The Bank of Fun
From Unfocusgroup.org
Proposal: a national bank with big advantages: the virtual abolition of income tax and vat, and the massive simplification of the tax system
Contents |
Principles
- The replacement of transaction-taxes (income tax, vat) with wealth-tax.
- Transaction taxes are a tax on economic activity. How crazy is that?
- Wealth tax is a tax on hoarding.
- Banking is, ultimately, a utility and not an industry.
- You have to tax something. This system is less complex, and fairer, than the existing system. It is easy to collect and there is almost no bureaucracy. The rules are simple.
Mechanism
- Bank is state-owned, or at least proxy-state-owned, or a franchise
- Crucially, transfers between accounts are not taxed. I.e. if you pay someone by funbank money transfer, there is no tax on the transaction, and you pay no other tax e.g. vat.
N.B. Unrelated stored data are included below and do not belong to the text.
-- ==== Sys2Proof/Word.lean ====
section
/-!
DEFINITION. The word types of the Olusan M96 and two plain list helpers that several layers share.
-/

namespace Sys2Proof

/-- A byte of memory (R16). -/
abbrev Byte := BitVec 8

/-- A 64-bit word: a scalar register, a lane mask, a memory word. -/
abbrev Word := BitVec 64

/-- One bit per lane of a course, lane l at bit l (R4, W = 64). -/
abbrev LaneMask := BitVec 64

/-- A sparse table: (key, value) pairs with strictly rising keys. -/
abbrev Tab (β : Type) := List (Nat × β)

/-- The entry of key k, if there is one. -/
def Tab.find {β : Type} : Tab β → Nat → Option β
  | [], _ => none
  | (j, v) :: t, k => if j = k then some v else Tab.find t k

/-- The entry of key k, or the value d of an unlisted key. -/
def Tab.getD {β : Type} (t : Tab β) (k : Nat) (d : β) : β := (Tab.find t k).getD d

/-- Sets the entry of key k. -/
def Tab.put {β : Type} : Tab β → Nat → β → Tab β
  | [], k, v => [(k, v)]
  | (j, w) :: t, k, v =>
    if k < j then (k, v) :: (j, w) :: t
    else if k = j then (k, v) :: t
    else (j, w) :: Tab.put t k v

/-- Removes the entry of key k. -/
def Tab.del {β : Type} (t : Tab β) (k : Nat) : Tab β := t.filter (fun e => e.1 != k)

/-- Sets the entry of key k, or removes it when v is what an unlisted key reads as. -/
def Tab.set {β : Type} [DecidableEq β] (d : β) (t : Tab β) (k : Nat) (v : β) : Tab β :=
  if v = d then Tab.del t k else Tab.put t k v

/-- The keys are strictly rising. -/
def Tab.sorted {β : Type} : Tab β → Bool
  | [] => true
  | [_] => true
  | a :: b :: t => decide (a.1 < b.1) && Tab.sorted (b :: t)

end Sys2Proof
end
- tax is drawn on the average balance of the account - a regular percentage based on the avg bal over a given period. This is the wealth tax.
- Withdrawals are taxed (so if you take out the money to invest elsewhere, then you pay tax)
- When you die, the state gets all the money.
- You do not have to bank with the bank of fun. It is state-owned, but not a monopoly. However, non-participating banks are not part of the scheme
outcomes
- If you spend money, you will not get taxed
- encourages trickle-down and economic activity. Discourages hoarding
- virtual abolition of income tax and other taxes on economic participation
- the poor are taxed less
- it is called the bank of fun because it encourages spending money, and hence hedonism
questions
- you cannot fool the system easily, e.g. if you convert money to assets, it is taxed. But what if you buy gold off someone else who is in the bank?
- how do you buy a house? How is the inheritance of a house taxed? Is it all ok as long as the money stays in the bank?